- [Material supplied]

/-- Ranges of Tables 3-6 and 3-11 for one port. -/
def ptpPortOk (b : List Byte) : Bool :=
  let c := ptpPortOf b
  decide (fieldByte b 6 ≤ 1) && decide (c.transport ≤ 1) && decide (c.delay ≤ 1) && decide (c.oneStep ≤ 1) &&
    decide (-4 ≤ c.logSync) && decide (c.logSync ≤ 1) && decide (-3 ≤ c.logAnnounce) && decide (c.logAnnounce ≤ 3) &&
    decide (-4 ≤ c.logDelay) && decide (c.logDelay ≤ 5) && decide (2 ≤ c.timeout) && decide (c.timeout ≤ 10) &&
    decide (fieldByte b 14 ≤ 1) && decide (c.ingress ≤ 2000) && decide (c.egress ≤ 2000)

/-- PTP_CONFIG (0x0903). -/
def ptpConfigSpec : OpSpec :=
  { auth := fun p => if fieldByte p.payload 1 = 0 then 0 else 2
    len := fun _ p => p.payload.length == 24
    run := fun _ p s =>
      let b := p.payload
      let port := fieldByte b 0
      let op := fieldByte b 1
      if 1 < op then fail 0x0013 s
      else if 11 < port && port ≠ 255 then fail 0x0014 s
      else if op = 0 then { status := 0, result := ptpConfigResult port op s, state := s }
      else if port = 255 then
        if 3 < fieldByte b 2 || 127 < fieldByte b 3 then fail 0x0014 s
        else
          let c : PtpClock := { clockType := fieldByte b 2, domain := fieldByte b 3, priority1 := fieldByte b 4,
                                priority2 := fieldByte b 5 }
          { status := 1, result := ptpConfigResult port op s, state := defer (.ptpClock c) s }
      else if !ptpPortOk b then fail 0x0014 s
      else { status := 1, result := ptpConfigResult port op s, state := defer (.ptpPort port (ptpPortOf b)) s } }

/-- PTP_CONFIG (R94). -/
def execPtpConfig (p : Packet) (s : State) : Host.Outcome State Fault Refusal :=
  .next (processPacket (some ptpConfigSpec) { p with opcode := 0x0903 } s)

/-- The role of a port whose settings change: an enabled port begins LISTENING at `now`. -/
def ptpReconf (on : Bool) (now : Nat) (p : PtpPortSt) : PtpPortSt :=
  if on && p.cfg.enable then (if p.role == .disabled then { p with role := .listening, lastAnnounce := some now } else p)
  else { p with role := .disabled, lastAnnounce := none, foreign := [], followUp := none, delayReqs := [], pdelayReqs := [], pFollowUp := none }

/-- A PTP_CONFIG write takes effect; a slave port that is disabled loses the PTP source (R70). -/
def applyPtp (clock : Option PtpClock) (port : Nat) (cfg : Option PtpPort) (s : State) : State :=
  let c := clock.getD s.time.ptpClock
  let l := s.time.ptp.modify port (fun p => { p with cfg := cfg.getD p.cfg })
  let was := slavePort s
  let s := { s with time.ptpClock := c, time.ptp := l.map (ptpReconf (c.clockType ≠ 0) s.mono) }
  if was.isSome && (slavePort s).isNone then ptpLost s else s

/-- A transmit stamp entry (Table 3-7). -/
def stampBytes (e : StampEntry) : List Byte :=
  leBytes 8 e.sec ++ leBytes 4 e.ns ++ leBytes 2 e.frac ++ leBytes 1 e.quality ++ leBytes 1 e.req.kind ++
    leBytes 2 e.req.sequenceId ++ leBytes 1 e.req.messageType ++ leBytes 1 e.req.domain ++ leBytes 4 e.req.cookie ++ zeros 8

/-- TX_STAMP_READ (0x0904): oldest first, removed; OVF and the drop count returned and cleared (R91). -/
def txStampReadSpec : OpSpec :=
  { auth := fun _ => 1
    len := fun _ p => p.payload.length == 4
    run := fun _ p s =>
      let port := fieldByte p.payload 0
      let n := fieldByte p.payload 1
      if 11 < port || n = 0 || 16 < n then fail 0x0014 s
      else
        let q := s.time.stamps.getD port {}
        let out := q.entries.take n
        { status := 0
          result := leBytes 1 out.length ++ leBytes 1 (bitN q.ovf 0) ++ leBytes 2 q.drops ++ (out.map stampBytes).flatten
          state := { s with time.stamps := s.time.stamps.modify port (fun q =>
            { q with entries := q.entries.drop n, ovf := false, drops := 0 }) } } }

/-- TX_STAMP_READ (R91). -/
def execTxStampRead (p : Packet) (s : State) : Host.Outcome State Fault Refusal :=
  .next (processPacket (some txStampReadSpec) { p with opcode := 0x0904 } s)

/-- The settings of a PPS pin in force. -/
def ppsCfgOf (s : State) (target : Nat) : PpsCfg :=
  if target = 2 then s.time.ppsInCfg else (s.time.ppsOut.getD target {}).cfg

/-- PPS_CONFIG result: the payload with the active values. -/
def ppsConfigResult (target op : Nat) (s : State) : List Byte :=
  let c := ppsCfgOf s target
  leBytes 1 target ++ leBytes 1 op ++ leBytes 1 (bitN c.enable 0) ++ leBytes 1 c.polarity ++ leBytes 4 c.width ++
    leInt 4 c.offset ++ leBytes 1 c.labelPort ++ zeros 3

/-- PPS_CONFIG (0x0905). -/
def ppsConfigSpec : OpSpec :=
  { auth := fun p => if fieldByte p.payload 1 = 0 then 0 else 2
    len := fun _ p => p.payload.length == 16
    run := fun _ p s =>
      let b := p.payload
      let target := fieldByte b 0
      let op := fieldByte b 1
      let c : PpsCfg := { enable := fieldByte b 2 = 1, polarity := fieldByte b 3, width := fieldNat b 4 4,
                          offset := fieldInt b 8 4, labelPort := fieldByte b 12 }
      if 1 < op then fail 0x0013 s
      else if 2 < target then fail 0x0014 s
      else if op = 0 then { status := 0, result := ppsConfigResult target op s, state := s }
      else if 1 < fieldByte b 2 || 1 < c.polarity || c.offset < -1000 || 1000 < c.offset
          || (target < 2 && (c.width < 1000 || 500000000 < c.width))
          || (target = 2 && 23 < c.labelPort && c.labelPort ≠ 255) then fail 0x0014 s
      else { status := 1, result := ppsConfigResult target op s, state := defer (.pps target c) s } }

- [Try it]
Please copy the lines in the records above between the one holding "else if 11 <" and the one holding "else if !ptpPortOk b then fail 0x0014 s", inclusive, exactly and with no other line.

- [Response area]
      else if 11 < port && port ≠ 255 then fail 0x0014 s
      else if op = 0 then { status := 0, result := ptpConfigResult port op s, state := s }
      else if port = 255 then
        if 3 < fieldByte b 2 || 127 < fieldByte b 3 then fail 0x0014 s
        else
          let c : PtpClock := { clockType := fieldByte b 2, domain := fieldByte b 3, priority1 := fieldByte b 4,
                                priority2 := fieldByte b 5 }
          { status := 1, result := ptpConfigResult port op s, state := defer (.ptpClock c) s }
      else if !ptpPortOk b then fail 0x0014 s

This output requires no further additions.